US Premarket on December 20: The Bank of Japan has changed the course of its policy

After the Bank of Japan made a swift hawkish move that sent the yen to a four-month high and increased expectations of further policy tightening, Treasury bond yields increased and US stock index futures declined. Many people believed that the Japanese regulator would not change its policies at the beginning of the week, but it now appears that the islands have been affected by inflation, which is spreading across the globe.

US Premarket on December 20: The Bank of Japan has changed the course of its policy

The rise of stocks in the banking sector helped European stocks partially recover from their decline. As mentioned above, stock futures fell. The high-tech NASDAQ was down 0.1% at the time of writing but had recovered losses. The S&P 500 fell by 0.2%, but then recovered as well.

The yield on 10-year Treasury bonds increased by 8 basis points on the bond market, while bonds from Australia to Germany experienced a sharp sell-off, signaling investor confidence that central banks will maintain their aggressive policymaking. Analysts are also confident that the bonds will fall even further after the Japanese regulator changes the exchange rate, as the major holders of US and European debt obligations in Japan can now start sending money home in the hopes of finding a good yield.

Along with the Federal Reserve, the European Central Bank, and the Bank of England, many economists anticipate that the Bank of Japan will also raise interest rates in 2019.
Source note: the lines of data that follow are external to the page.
/-- The SCALAR slot (R166, Table 11-4): each operation's one result, with s0 reading 0 and ignoring writes; shifts by 32 or more leave an open value; flags and
barriers are written for the grove and the task. No other register, core, grove or task changes. -/
def Obligations.ScalarSlotsWriteOneRegister : Prop := ∀ (s : State) (c : Fin 27648) (k : Core), Running s c k →
  (∀ v, getS k 0 = 0 ∧ setS k 0 v = k) ∧
  ∀ (d a b : Fin 32) (imm : BitVec 48), let x := getS k a; let y := getS k b; let g := c.val / 64
  Slot (.add c d a b) s c (setS k d (x + y)) ∧ Slot (.sub c d a b) s c (setS k d (x - y)) ∧ Slot (.andOp c d a b) s c (setS k d (x &&& y)) ∧
  Slot (.orOp c d a b) s c (setS k d (x ||| y)) ∧ Slot (.xorOp c d a b) s c (setS k d (x ^^^ y)) ∧
  (y.toNat < 32 → Slot (.shl c d a b) s c (setS k d (x <<< y.toNat)) ∧ Slot (.shr c d a b) s c (setS k d (x >>> y.toNat))) ∧
  (32 ≤ y.toNat → (∃ v, Slot (.shl c d a b) s c (setS k d v)) ∧ ∃ v, Slot (.shr c d a b) s c (setS k d v)) ∧
  Slot (.cmp c a b) s c { k with z := decide (x = y), n := (x - y).msb } ∧ Slot (.li c d imm) s c (setS k d (imm.setWidth 32)) ∧
  Slot (.seta c d imm) s c (setA k (d % 4) imm) ∧ Slot (.adda c d a) s c (setA k (d % 4) (getA k (d % 4) + x.setWidth 48)) ∧
  Slot (.setlc c imm) s c { k with lc := imm.setWidth 16 } ∧
  (∀ on ∈ [true, false], Answers (if on then .setf c imm else .clrf c imm) s fun t =>
    (∀ n < 16, (groveOf t g).flags.getLsbD n = if n = imm.toNat % 16 then on else (groveOf s g).flags.getLsbD n) ∧
    groveOf t g = { groveOf s g with flags := (groveOf t g).flags } ∧ (∀ h, h ≠ g → groveOf t h = groveOf s h) ∧
    sfind t.gr.cores c = some { k with waiting := false, scanOut := none } ∧ (∀ e, e ≠ c.val → sfind t.gr.cores e = sfind s.gr.cores e) ∧
    t = { s with gr := { s.gr with cores := t.gr.cores, groves := t.gr.groves }, trk := t.trk, ev := t.ev, free := t.free }) ∧
  (∀ z, taskOf s k.ins k.node k.firing k.task = some z → Answers (.barrier c imm) s fun t =>
    (∃ y, taskOf t k.ins k.node k.firing k.task = some y ∧ y = { z with arrived := y.arrived } ∧ ∀ n, n ∈ y.arrived ↔ n ∈ z.arrived ∨ n = imm.toNat % 8) ∧
    sfind t.gr.cores c = some { k with waiting := false, scanOut := none } ∧ (∀ e, e ≠ c.val → sfind t.gr.cores e = sfind s.gr.cores e) ∧
    t = { s with gr := { s.gr with cores := t.gr.cores }, root := { s.root with insts := t.root.insts }, trk := t.trk, ev := t.ev, free := t.free })
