@[simp] theorem queueFrame_fuses (s : State) (b : Fin 2) (id : BitVec 29) (data : Nat) : (queueFrame s b id data).fuses = s.fuses := rfl
@[simp] theorem queueFrame_pins (s : State) (b : Fin 2) (id : BitVec 29) (data : Nat) : (queueFrame s b id data).pins = s.pins := rfl
@[simp] theorem queueFrame_power (s : State) (b : Fin 2) (id : BitVec 29) (data : Nat) : (queueFrame s b id data).power = s.power := rfl
@[simp] theorem queueFrame_boot (s : State) (b : Fin 2) (id : BitVec 29) (data : Nat) : (queueFrame s b id data).boot = s.boot := rfl
@[simp] theorem queueFrame_seed (s : State) (b : Fin 2) (id : BitVec 29) (data : Nat) : (queueFrame s b id data).seed = s.seed := rfl
@[simp] theorem queueFrame_dir (s : State) (b : Fin 2) (id : BitVec 29) (data : Nat) : (queueFrame s b id data).dir = s.dir := rfl
@[simp] theorem queueFrame_und (s : State) (b : Fin 2) (id : BitVec 29) (data : Nat) : (queueFrame s b id data).und = s.und := rfl
@[simp] theorem queueFrame_ev (s : State) (b : Fin 2) (id : BitVec 29) (data : Nat) : (queueFrame s b id data).ev = s.ev := rfl
@[simp] theorem queueFrame_time (s : State) (b : Fin 2) (id : BitVec 29) (data : Nat) : (queueFrame s b id data).time = s.time := rfl
@[simp] theorem queueFrame_groves (s : State) (b : Fin 2) (id : BitVec 29) (data : Nat) : (queueFrame s b id data).groves = s.groves := rfl
@[simp] theorem queueFrame_fb (s : State) (b : Fin 2) (id : BitVec 29) (data : Nat) : (queueFrame s b id data).fb = s.fb := rfl
@[simp] theorem queueFrame_trail (s : State) (b : Fin 2) (id : BitVec 29) (data : Nat) : (queueFrame s b id data).trail = s.trail := rfl
@[simp] theorem queueFrame_stands (s : State) (b : Fin 2) (id : BitVec 29) (data : Nat) : (queueFrame s b id data).stands = s.stands := rfl
@[simp] theorem queueFrame_thk (s : State) (b : Fin 2) (id : BitVec 29) (data : Nat) : (queueFrame s b id data).thk = s.thk := rfl
@[simp] theorem queueFrame_rows (s : State) (b : Fin 2) (id : BitVec 29) (data : Nat) : (queueFrame s b id data).rows = s.rows := rfl
@[simp] theorem queueFrame_mem (s : State) (b : Fin 2) (id : BitVec 29) (data : Nat) : (queueFrame s b id data).mem = s.mem := rfl
@[simp] theorem queueFrame_canopy (s : State) (b : Fin 2) (id : BitVec 29) (data : Nat) : (queueFrame s b id data).canopy = s.canopy := rfl
@[simp] theorem queueFrame_ports (s : State) (b : Fin 2) (id : BitVec 29) (data : Nat) : (queueFrame s b id data).ports = s.ports := rfl
@[simp] theorem queueFrame_fab (s : State) (b : Fin 2) (id : BitVec 29) (data : Nat) : (queueFrame s b id data).fab = s.fab := rfl
@[simp] theorem queueFrame_look (s : State) (b : Fin 2) (id : BitVec 29) (data : Nat) : (queueFrame s b id data).look = s.look := rfl
@[simp] theorem queueFrame_root (s : State) (b : Fin 2) (id : BitVec 29) (data : Nat) : (queueFrame s b id data).root = s.root := rfl
@[simp] theorem queueFrame_gr (s : State) (b : Fin 2) (id : BitVec 29) (data : Nat) : (queueFrame s b id data).gr = s.gr := rfl
@[simp] theorem queueFrame_trk (s : State) (b : Fin 2) (id : BitVec 29) (data : Nat) : (queueFrame s b id data).trk = s.trk := rfl
@[simp] theorem queueFrame_pcie (s : State) (b : Fin 2) (id : BitVec 29) (data : Nat) : (queueFrame s b id data).pcie = s.pcie := rfl
@[simp] theorem queueFrame_asleep (s : State) (b : Fin 2) (id : BitVec 29) (data : Nat) : (queueFrame s b id data).asleep = s.asleep := rfl
@[simp] theorem queueFrame_free (s : State) (b : Fin 2) (id : BitVec 29) (data : Nat) : (queueFrame s b id data).free = s.free := rfl
@[simp] theorem queueFrame_posted (s : State) (b : Fin 2) (id : BitVec 29) (data : Nat) : (queueFrame s b id data).posted = s.posted := rfl
@[simp] theorem queueFrame_pending (s : State) (b : Fin 2) (id : BitVec 29) (data : Nat) : (queueFrame s b id data).pending = s.pending := rfl
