-- ==== Sys2Proof/Tests/W4.lean ====
section
/-!
SUPPORT. Witnesses: mailboxes, the field bus, the islands, Wardens, pins and events.
-/
namespace Sys2Proof.Tests
set_option Elab.async false
open Sys2Proof.Machine Sys2Proof.Claims

theorem witness_MailboxRequestsAreAnsweredOnce :
    (let s := setMailbox rdy 1 0 { busy := true };
      reaches s (sessionOf 1 0) = true ∧ (mailbox s 1 0).busy = true) ∧
    (let q := mailReq { reqHdr := (0xFF0112200005#96).setWidth 128, reqValue := 0 % 256 ^ 4096 };
      reaches rdy (sessionOf 0 0) = true ∧ Served rdy (sessionOf 0 0) ∧ (mailbox rdy 0 0).busy = false ∧ q.op = 5 ∧ q.txn = 0 ∧
      ∃ d inst, lookUp rdy (sessionOf 0 0) q false = .ok (d, inst)) ∧
    (let r : Rsp := ⟨0x85, 0x1220, 1, 0xFF, 0, 8, 0, 0⟩;
      mbSource 1 (.fn 72) = .host 1 72 ∧ mbSource 1 .warden = .warden 1 ∧ (mbOf rdy (.warden 1)).waiting = none ∧
      (mbOf (setMb rdy (.host 1 72) { busy := true, waiting := some (7, r) }) (.host 1 72)).waiting = some (7, r) ∧
      (mbOf (setMb rdy (.warden 1) { busy := true, waiting := some (7, r) }) (.warden 1)).waiting = some (7, r)) :=
  ⟨by decide +kernel, ⟨by decide +kernel, servedB_ok (by decide +kernel), by decide +kernel, by decide +kernel, by decide +kernel,
    (findParam 0x1220 1).get (by decide +kernel), devInst, found_ok (by decide +kernel)⟩, by decide +kernel⟩

/-- A frame on bus B to node 0 from node 5 with priority 3 and tag 0x1FF. -/
def frame (kind dst : Nat) (data : BitVec 512) : CanFrame := ⟨1, true, true, true, false, 15, canId 3 kind dst 5 0x1FF, data⟩

theorem witness_FieldRequestsAreAnsweredOnTheirBus : busOn rdy 1 = true ∧
    canIgnored { frame 0 0 0 with fd := false } = true ∧
    (let f := frame 0 0x7F 2;
      canIgnored f = false ∧ canKind f = 0 ∧ canDst f = 0x7F ∧ field f.data.toNat 7 0 ∉ [1, 4, 5]) ∧
    (let f := frame 0 0 0xFF0112200005;
      let h := field f.data.toNat 95 0;
      canIgnored f = false ∧ canKind f = 0 ∧ canDst f = nodeId rdy ∧ field h 7 0 = 5 ∧ bitOf h 8 = false ∧ field h 63 48 = 0 ∧ rdy.fieldBus.done = [] ∧
      Served rdy (.field f.bus (BitVec.ofNat 7 (canSrc f))) ∧ ∃ d inst, lookUp rdy (.field f.bus (BitVec.ofNat 7 (canSrc f)))
        { op := 5, index := field h 31 16, sub := field h 39 32, inst := field h 47 40, len := field h 79 64 } false = .ok (d, inst)) :=
  ⟨by decide +kernel, by decide, by decide +kernel, by decide +kernel, by decide +kernel, by decide +kernel, by decide +kernel, by decide +kernel, by decide +kernel,
    rfl, servedB_ok (by decide +kernel), (findParam 0x1220 1).get (by decide +kernel), devInst, found_ok (by decide +kernel)⟩

theorem witness_SegmentsGoInSequence :
    (let x : CanRx := ⟨1, 5, 0x1FF, 3, 4096 <<< 64, [], 7⟩;
      let s := { rdy with fieldBus := { rdy.fieldBus with rx := [x] } };
      let f := frame 2 0 8;
      let g := frame 2 0 65;
      busOn s f.bus = true ∧ canIgnored f = false ∧ canKind f = 2 ∧ canDst f = nodeId s ∧ s.fieldBus.rx = [x] ∧ x.bus = f.bus ∧ x.src = canSrc f ∧ x.xfer = canXfer f ∧
      canByte f 0 = x.segs + 1 ∧ canByte f 0 ≤ 65 ∧ canByte f 0 ≠ segments (field x.hdr 79 64) ∧
      canByte g 0 ≠ x.segs + 1 ∧ canByte g 0 ≤ 65) ∧
    (let x : CanTx := ⟨1, 5, 0x1FF, 3, [], 20, 8, 16, 0⟩;
      let s := { rdy with fieldBus := { rdy.fieldBus with tx := [x] } };
      let f := frame 3 0 20;
      let g := frame 3 0 16;
      let a := frame 3 0 (65 + 1 * 256 + 0x13 * 65536);
      busOn s f.bus = true ∧ canIgnored f = false ∧ canKind f = 3 ∧ canDst f = nodeId s ∧ s.fieldBus.tx = [x] ∧ x.bus = f.bus ∧ x.dst = canSrc f ∧ x.xfer = canXfer f ∧
      canByte f 0 = x.total ∧ canByte f 0 ≤ 65 ∧ canByte f 1 = 0 ∧ canByte a 0 ≤ 65 ∧ canByte a 1 = 1 ∧ canByte g 1 = 0 ∧ canByte g 0 ≤ 65 ∧ x.acked ≤ canByte g 0 ∧ canByte g 0 ≤ x.sent ∧ canByte g 0 < x.total) ∧
    (let x : CanTx := ⟨1, 5, 0x1FF, 3, [], 20, 8, 16, 3⟩;
      x.bus = 1 ∧ x.dst = (5#7).toNat ∧ x.xfer = (0x1FF#9).toNat ∧ 3 ≤ x.resends ∧ { x with resends := 2 }.resends < 3) := by decide +kernel

theorem witness_FieldBusAnnouncesAndWatchesItsNode :
    (rdy.fieldBus.started = true ∧ rdy.fieldBus.listenOnly = false ∧ rdy.fieldBus.announced = false ∧ 2 < 3 ∧ 3 ≤ 3) ∧
    (let s := { rdy with fieldBus := { rdy.fieldBus with announced := true, listenUntil := 50 }, time.clock := 50 };
      let f : CanFrame := ⟨0, true, true, true, false, 15, canId 7 4 0x7F 0 0, 0x0201⟩;
      busOn s f.bus = true ∧ canIgnored f = false ∧ canKind f = 4 ∧ s.fieldBus.announced = true ∧ s.time.clock ≤ s.fieldBus.listenUntil ∧ canSrc f = nodeId s ∧
      field f.data.toNat 71 8 ≠ s.fuses.serial.toNat ∧ dparam s 0x0030 4 ≠ 0) ∧
    (let s := { rdy with fieldBus := { rdy.fieldBus with ratePending := true, carrying := some (1, 5, 0x1FF) } };
      let o : CanOut := ⟨1, canId 3 1 5 0 0x1FF, 0, false⟩;
      s.fieldBus.ratePending = true ∧ responseWaits s = false ∧ responseWaits { s with fieldBus := { s.fieldBus with out := [o] } } = true) ∧
    (1 < rdy.fieldBus.busState.length ∧ lget 0 rdy.fieldBus.busState 1 ≠ 2) := by decide +kernel

theorem witness_StandbyTakesOverTheBlock :
    (let s := { rdy with und.standbyOk := true, time.clock := 50000 };
      s.und.standbyOk = true ∧ s.boot.stage = 10 ∧ s.und.lastBeacon + 50000 ≤ s.time.clock) ∧
    (let s := { rdy with und := { standbyOk := true, wardens := [{ halted := true }, { halted := true }], roleSwapPending := true, formerRestarting := true } };
      wardenState s = 3 ∧ s.und.roleSwapPending = true ∧ s.und.formerRestarting = true) := by decide +kernel

/-- A device at which a source routed to a target is pending. -/
def pendingAt (src route cfg : Nat) : State :=
  { rdy with dir.params := [(pkey (0x1110 + src / 128) (src % 128 + 1) devInst, route), (pkey (0x1118 + src / 128) (src % 128 + 1) devInst, cfg)],
             ev := { pending := bit1024 0 src true, met := [src], msixEnable := [0, 73], vecUnmasked := [0, 320 * 73] } }

/-- A device whose first Warden is as given. -/
def withWarden (x : Warden) : State := { rdy with und.wardens := [x, {}] }

theorem witness_WardenWindowsAndTraps :
    (wardenAt (withWarden wdn) 0 = wdn ∧ wdn.halted = false ∧ WardenWhole (withWarden wdn) 0 ∧ WardenFree (withWarden wdn) 0) ∧
    (wdn.wptr ≠ 7 ∧ wdn.wres < 7 ∧ 1 < { wdn with wres := 2 }.wres ∧ 7 ≤ { wdn with wres := 7 }.wres ∧ wdn.wres ≤ 1 ∧ wdn.spilled = 0 ∧
      { wdn with spilled := 1 }.spilled ≠ 0) ∧
    (let s := withWarden { wdn with wptr := 7, trapWptr := 3 };
      let t := { pendingAt 0x200 1 2 with und.wardens := s.und.wardens };
      s.ev.late = [] ∧ s.ev.bursts = [] ∧ bestFor s 1 = none ∧ t.ev.late = [] ∧ (wardenAt t 0).stores = [] ∧ (wardenAt t 0).trapWptr ≠ 7 ∧
      bestFor t 1 = some 0x200) ∧
    WardenFree (withWarden { wdn with wres := 7 }) 0 ∧ WardenWhole (withWarden { wdn with wptr := 7 }) 0 ∧ { wdn with wptr := 7 }.stores = [] := by
  unfold WardenWhole WardenFree
  decide +kernel

theorem witness_WardenMemoryInstructions :
    (wdn.stores = [] ∧ accessTrap (0x10000004#32).toNat (accBytes .word) false = none ∧ accessTrap (0x1007FFFF#32).toNat (accBytes .byte) true = none ∧
      (List.replicate 7 (0, 1, 0)).length < 8 ∧ (0x10000002#32).toNat % 4 ≠ 0) ∧
    (let x := { wdn with wres := 2, spillPtr := 0x1007FFC0 };
      1 < x.wres ∧ x.spillPtr.toNat = 0x1007FFC0 ∧ 0x1007FFC0 % 4 = 0 ∧ 0x10000000 ≤ 0x1007FFC0 ∧ 0x1007FFC0 + 64 ≤ 0x10080000 ∧ 0x1007FFC0 + 64 ≤ x.spillLimit.toNat) ∧
    (let x := { wdn with wres := 6, spilled := 1, spillPtr := 0x10000040 };
      x.wres < 7 ∧ x.spilled ≠ 0 ∧ x.spillPtr.toNat = 0x10000000 + 64) := by decide +kernel

theorem witness_WardensTakeAndMaskEvents :
    let s := { pendingAt 0x1E3 2 2 with und.wardens := [wdn, wdn] }
    WardenFree s 1 ∧ WardenWhole s 1 ∧ s.ev.late = [] ∧ bestFor s (1 + 1) = some 0x1E3 := by
  unfold WardenWhole WardenFree
  decide +kernel

theorem witness_PinSwitchesStartFromTheOldFunction :
    (rdy.und.mioFunc.length = 40 ∧ rdy.und.mioDeferred = [] ∧ lget 3 rdy.und.mioFunc 39 ≠ mioCommitted rdy 39) ∧
    (let s := { rdy with und.mioFunc := List.replicate 40 0 };
      lget 3 s.und.mioFunc 39 = mioCommitted s 39) ∧
    (let s := { withParams [(pkey 0x1000 1 devInst, 2)] with und.mioFunc := List.replicate 40 0 };
      lget 3 s.und.mioFunc 0 ≠ mioCommitted s 0 ∧ (mioSignal 0 (lget 3 s.und.mioFunc 0)).bind mioController = some 6 ∧ mioDrive s 0 = some false ∧
      mioDrive { s with und.mioFunc := List.replicate 40 3 } 0 = none) ∧
    (let s := { rdy with und.mioDeferred := [(39, 7)], time.clock := 5000007 };
      let o : CanOut := ⟨1, canId 3 1 5 0 0x1FF, 0, false⟩;
      let w := { rdy with und.mioDeferred := [(39, 8)], time.clock := 5000007, fieldBus := { rdy.fieldBus with carrying := some (1, 5, 0x1FF), out := [o] } };
      (39, 7) ∈ s.und.mioDeferred ∧ (∀ d ∈ s.und.mioDeferred, d.2 + 5000000 ≤ s.time.clock) ∧ responseWaits rdy = false ∧
      responseWaits w = true ∧ ∀ d ∈ w.und.mioDeferred, w.time.clock < d.2 + 5000000) := by decide +kernel

theorem witness_OccurrencesPendOverrunAndCoalesce :
    (sourceReserved 0x1FF = true ∧ bitOf (evConfig (pendingAt 0x200 0 0) 0x200) 1 = false) ∧
    (sourceReserved 0x3FF = false ∧ bitOf (evConfig rdy 0x3FF) 1 = true ∧ rdy.ev.pending.getLsbD 0x3FF = false ∧ 0x200 ≤ 0x3FF ∧ 0x1E3 < 0x200 ∧
      (pendingAt 0x3FF 0 2).ev.pending.getLsbD 0x3FF = true) ∧
    (let s := { rdy with ev.due := [(0x200, 9)], time.clock := 9 };
      0x200 ≤ 0x200 ∧ sfind s.ev.due 0x200 = some 9 ∧ 9 ≤ s.time.clock ∧ { s with time.clock := 8 }.time.clock < 9) := by decide +kernel

theorem witness_DeliveryIssuesTheLowestEligibleSource :
    (let s := pendingAt 0x200 4 2;
      s.ev.late = [] ∧ bestFor s (1 + 3) = some 0x200 ∧ vectorMasked s 73 0 = false ∧ vectorMasked { s with ev.fnMask := [73] } 73 0 = true ∧ bestFor s (0 + 3) = none) ∧
    (rdy.ev.late = [] ∧ rdy.ev.bursts = [] ∧ bestFor rdy 4 = none) ∧
    (let s := { rdy with ev.held := [(63, ⟨0, 9, [1]⟩)], time.clock := 9 };
      sfind s.ev.held 63 = some ⟨0, 9, [1]⟩ ∧ 9 ≤ s.time.clock ∧ { s with time.clock := 8 }.time.clock < 9 ∧
      ∀ n < 1024, s.ev.pending.getLsbD n = true → evGroup s n ≠ 63) ∧
    (let s := { pendingAt 5 1 (2 + 63 * 4) with ev.held := [(63, ⟨0, 9, [1]⟩)], time.clock := 9 };
      sfind s.ev.held 63 = some ⟨0, 9, [1]⟩ ∧ 9 ≤ s.time.clock ∧ ready s 5 = true ∧ evGroup s 5 = 63) := by decide +kernel

theorem witness_ConfigurationWritesTakeEffect : lget false rdy.boot.hostL0 1 = true ∧ 13 < 14 ∧ (23 < 24 ∨ (72 : Nat) = 0) := by decide

end Sys2Proof.Tests
end

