-- ==== Sys2Proof/Tests/W12.lean ====
section
/-!
SUPPORT. Witnesses: units, device time and the Lookout, counters and Tracks, and isolation.
-/
namespace Sys2Proof.Tests
set_option Elab.async false
open Sys2Proof.Machine Sys2Proof.Claims

/-- A device with one unit's record. -/
def unitAt (u : Nat) (x : UnitSum) : State := { rdy with seed.units := [(u, x)] }

theorem witness_UnitsAreFencedAndReturn :
    (∀ u ∈ [unitGrove 431, unitPort 47, unitFabric 11, 2 * 4096 + 299],
      isUnit rdy u = true ∧ rdy.fb.round = none ∧ hardCause (unitKind u) 0x05 = true ∧ (unitSum rdy u).state = 0 ∧ (unitSum rdy u).inSurvey = false ∧
      (unitSum (unitAt u { state := 3 }) u).state = 3 ∧ (unitSum (unitAt u { state := 1 }) u).state = 1 ∧ isUnit (unitAt u { state := 3 }) u = true ∧
      (BitVec.ofNat 16 u).toNat = u) ∧
    (let x : UnitSum := { state := 1, cause := 3 };
      x.inSurvey = false ∧ x.returned = false ∧ x.cause ≠ 0x05 ∧ dparam { unitAt (unitFabric 11) x with dir.params := [(pkey 0x6003 4 devInst, 0)] } 0x6003 4 ≠ 1 ∧ unitKind (2 * 4096 + 299) = 2 ∧ unitKind (unitFabric 11) = 4 ∧
      (fport (unitAt (unitFabric 11) x) (unitIndex (unitFabric 11))).state ≠ 2 ∧ unitKind (unitGrove 431) = 1 ∧ rdy.root.insts = [] ∧ rdy.root.queues = [] ∧
      rdy.gr.cores = [] ∧ rdy.canopy.copies = []) ∧
    (sfind rdy.groves.joining 431 ≠ some .waiting ∧ (groveTarget rdy 431).isSome = true ∧
      (groveTarget { rdy with dir.params := [(pkey 0x1230 6 devInst, 0)] } 431).isSome = false ∧
      (fport (portAt { up11 with state := 0 }) (unitIndex (unitFabric 11))).width ≠ 0) ∧
    (let s := { coreAt with seed.units := [(unitGrove 431, { state := 1, cause := 0x7F })] };
      (unitSum s (unitGrove 431)).state = 1 ∧ (unitSum s (unitGrove 431)).inSurvey = false ∧ (unitSum s (unitGrove 431)).returned = false ∧ (0x7F : Nat) ≠ 0x05 ∧
      clearGoesOn s (unitGrove 431) = true) ∧
    (let s (v : Nat) : State := { rdy with dir.params := [(pkey 0x6006 1 devInst, v)], time := { dev := 3600000000000 } };
      isReady (s 1) = true ∧ roundDue (s 1) = true ∧ roundDue (s 2) = false ∧ bitOf (dparam (s 1) 0x6006 1) 24 = false ∧ bitOf (dparam (s 1) 0x6006 1) 25 = false) := by
  decide +kernel

/-- A device of which grove 431 alone serves, with survey rounds of one grove. -/
def oneGrove : State :=
  { rdy with seed.units := (List.range 431).map (fun g => (unitGrove g, { state := 2 })), dir.params := [(pkey 0x5802 6 0, 0), (pkey 0x6006 1 devInst, 1 + (1 <<< 16) + (1 <<< 24))],
             time := { dev := 3600000000000 } }

theorem witness_SurveyRoundsTakeTheirUnits :
    isReady oneGrove = true ∧ roundDue oneGrove = true ∧ bitOf (dparam oneGrove 0x6006 1) 24 = true ∧ bitOf (dparam oneGrove 0x6006 1) 25 = false ∧
    1 ≤ field (dparam oneGrove 0x6006 1) 23 16 ∧ partOfGrove oneGrove 431 = none ∧
    (∀ h < 432, serving oneGrove (unitGrove h) = decide (h = 431)) := by decide +kernel

theorem witness_SecondsAndMinutesAreRecorded :
    (let s := { rdy with look.cfg := [(255, 1)], time := { dev := 59999999999 } };
      (second s + 1) % 60 = 0 ∧ (∃ c < 256, lkEnabled s c = true)) ∧
    (let s := { rdy with look.toSeal := [(255, 4), (255, 5)] };
      s.look.toSeal.find? (fun p => p.1 = 255) = some (255, 4) ∧ s.look.toSeal.find? (fun p => p.1 = 0) = none) ∧
    (let s := { rdy with time := { src := 1, setPending := some 9 }, und := { rdy.und with mioFunc := List.replicate 40 0 } };
      s.time.src = 1 ∧ lget 3 s.und.mioFunc 35 = 0 ∧ s.time.setPending = some 9 ∧ second s < 9 ∧ { s.time with setPending := none }.setPending = none ∧
      s.time.lost = false) ∧
    (let s := { rdy with time := { src := 1, clock := 1500000000 } };
      s.time.src ≠ 0 ∧ s.time.lost = false ∧ s.time.lastRef + 1500000000 ≤ s.time.clock) ∧ rdy.time.src = 0 := by decide +kernel

/-- Counter configurations: each of the eight counters enabled with event 1 and its overflow event. -/
def ctrOnAll : Nat := (List.range 8).foldl (fun v k => v + ((1 + (1 <<< 8) + (1 <<< 9)) <<< (32 * k))) 0

theorem witness_CountersWrapAndSamplesAreKept :
    (let s := { rdy with dir.params := [(pkey 0x7402 1 0, ctrOnAll), (pkey 0x7410 6 devInst, ctrOnAll), (pkey 0x7420 1 0, 1), (pkey 0x7420 2 devInst, 1 + (1 <<< 16))] };
      ctrEnabled s (.grove 0 431 7) = true ∧ (groveCtr s 431).pc.length = 8 ∧ ctrEnabled s (.die 5 7) = true ∧ (dieCtr s 5).pc.length = 8 ∧
      bitOf (ctrEntry (gctrCfg s 0) 7) 9 = true ∧ ctrPart s 431 = some 0 ∧ field (tracksCfg s 0) 31 0 ≠ 0 ∧ 431 ∉ s.trk.armed ∧ sfind s.trk.tagged 431 = none) ∧
    (let s := { rdy with trk := { armed := [431], tagged := [(431, (0, 5))] } };
      431 ∈ s.trk.armed ∧ sfind s.trk.tagged 431 = some (0, 5) ∧ tracksStop s = false) ∧
    (let s := { rdy with trk := { tagged := [(431, (0, 5))], bufs := [(5, { full := true, wp := 4096 })] }, dir.params := [(pkey 0x7420 2 devInst, 1)] };
      tracksStop s = true ∧ (sget {} s.trk.bufs (431 / 72)).full = true) ∧
    (let s := { rdy with trk := { tagged := [(431, (0, 5))], bufs := [(5, { wp := 5000, base := 904 })] }, dir.params := [(pkey 0x7420 2 devInst, 1)] };
      let b := sget {} s.trk.bufs (431 / 72);
      tracksStop s = true ∧ b.full = false ∧ 4096 ≤ b.wp - b.base) := by decide +kernel

theorem witness_GroveWordsLeaveManagementAlone :
    ∃ t, exec (.add 27647 1 2 3) coreAt = .next t := ⟨_, rfl⟩

end Sys2Proof.Tests
end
Japan's 10-year bond yields increased to their highest level since 2015 against this backdrop, and the yen strengthened to 133.21 against the dollar, rising more than 3% at one point. Overall, the Japanese banking industry expanded by 5%.

It should be noted that up until this point, the Bank of Japan has stood out from other central banks, the majority of which have switched to a stricter stance. Today, it was revealed that the Monetary Authority of Japan had modified its yield curve control program, allowing the value of 10-year bonds to increase to about 0.5% from the previous maximum of 0.25%.

A declining dollar helped the price of gold on the commodity markets, and West Texas Intermediate crude oil futures increased above $75 per barrel.

US Premarket on December 20: The Bank of Japan has changed the course of its policy

According to the S&P 500's technical picture, the index might keep declining. Today, securing $3,802 will be of utmost importance. We can anticipate a rise in demand as long as trading is done above this range. Additionally, this establishes favorable conditions for boosting the trading instrument to $3,828 and $3,858, with the potential to reach $3,891. The $3,923 level is a little higher; it will be challenging to surpass it. Buyers simply have to declare themselves around $3,802 in the event of a downward movement, as pressure on the index will rise below these levels. The trading instrument will quickly reach $3,773 on a breakdown, with the $3,735 region serving as the farthest target.